**DATA SUPPLIED**
/-- R124, R126: READ_EEPROM and READ_DATA on a prompt line: the bytes are in `RXBUF`, in the order read; nothing else is
written. That `RXBUF` takes answers longer than the 5 bytes of 10_state.md R28 is the model's choice (log entries 13 and 22).
A length of zero, which no rule uses, reads nothing and leaves `RXBUF` (40_transport.md R102, T7; log entry
13). -/
def Obligations.ByteReadsComplete : Prop :=
  ∀ (s : State) (a n : Byte) (rx : List Byte), s.ready = true →
    (Answers s [.xfer ⟨[s.cfg.op.readEeprom, a, n], n.toNat⟩ rx] 0 →
      RunsPlain (.readEeprom a n) s [.xfer ⟨[s.cfg.op.readEeprom, a, n], n.toNat⟩ rx] ∧
        ∃ t, exec (.readEeprom a n) s = .next t ∧ t.rxbuf = if n = 0 then s.rxbuf else rx) ∧
    (Answers s [.xfer ⟨[s.cfg.op.readData, s.cfg.arg.readDataArg], n.toNat⟩ rx] 0 →
      RunsPlain (.readData n) s [.xfer ⟨[s.cfg.op.readData, s.cfg.arg.readDataArg], n.toNat⟩ rx] ∧
        ∃ t, exec (.readData n) s = .next t ∧ t.rxbuf = if n = 0 then s.rxbuf else rx)

/-- R130 and 43_uid_resolution.md R172, R173, R181: CLEAR_IRQ_STATUS, CRYPTO_OFF, SET_IDLE, SET_TRANSCEIVE are the one frame
of 30_encoding.md R89 each; CRC_OFF and CRC_ON are two mask frames, the receive register first (90_conflicts.md C8). -/
def Obligations.MaskPseudoOperationsComplete : Prop :=
  ∀ s : State, s.ready = true →
    let crcOff := [Line.xfer (xWriteRegisterAndMask s.cfg s.cfg.reg.crcRxConfig s.cfg.field.crcOffMask) [],
      Line.xfer (xWriteRegisterAndMask s.cfg s.cfg.reg.crcTxConfig s.cfg.field.crcOffMask) []]
    let crcOn := [Line.xfer (xWriteRegisterOrMask s.cfg s.cfg.reg.crcRxConfig s.cfg.field.crcOnMask) [],
      Line.xfer (xWriteRegisterOrMask s.cfg s.cfg.reg.crcTxConfig s.cfg.field.crcOnMask) []]
    (∀ m, Answers s [.xfer (xWriteRegister s.cfg s.cfg.reg.irqClear m) []] 0 →
      RunsPlain (.clearIrqStatus m) s [.xfer (xWriteRegister s.cfg s.cfg.reg.irqClear m) []]) ∧
    (Answers s [.xfer (xWriteRegisterAndMask s.cfg s.cfg.reg.systemConfig s.cfg.field.cryptoOffMask) []] 0 →
      RunsPlain .cryptoOff s
        [.xfer (xWriteRegisterAndMask s.cfg s.cfg.reg.systemConfig s.cfg.field.cryptoOffMask) []]) ∧
    (Answers s [.xfer (xWriteRegisterAndMask s.cfg s.cfg.reg.systemConfig s.cfg.field.idleAndMask) []] 0 →
      RunsPlain .setIdle s [.xfer (xWriteRegisterAndMask s.cfg s.cfg.reg.systemConfig s.cfg.field.idleAndMask) []]) ∧
    (Answers s [.xfer (xWriteRegisterOrMask s.cfg s.cfg.reg.systemConfig s.cfg.field.transceiveOrMask) []] 0 →
      RunsPlain .setTransceive s
        [.xfer (xWriteRegisterOrMask s.cfg s.cfg.reg.systemConfig s.cfg.field.transceiveOrMask) []]) ∧
    (Answers s crcOff 0 → RunsPlain .crcOff s crcOff) ∧ (Answers s crcOn 0 → RunsPlain .crcOn s crcOn)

**WORK TASK**
The answer must be the lines from the one containing "s.cfg.field.idleAndMask) []] 0 →" through the last line of the records, copied exactly, with nothing else.

**WRITTEN REPLY**
    (Answers s [.xfer (xWriteRegisterAndMask s.cfg s.cfg.reg.systemConfig s.cfg.field.idleAndMask) []] 0 →
      RunsPlain .setIdle s [.xfer (xWriteRegisterAndMask s.cfg s.cfg.reg.systemConfig s.cfg.field.idleAndMask) []]) ∧
    (Answers s [.xfer (xWriteRegisterOrMask s.cfg s.cfg.reg.systemConfig s.cfg.field.transceiveOrMask) []] 0 →
      RunsPlain .setTransceive s
        [.xfer (xWriteRegisterOrMask s.cfg s.cfg.reg.systemConfig s.cfg.field.transceiveOrMask) []]) ∧
    (Answers s crcOff 0 → RunsPlain .crcOff s crcOff) ∧ (Answers s crcOn 0 → RunsPlain .crcOn s crcOn)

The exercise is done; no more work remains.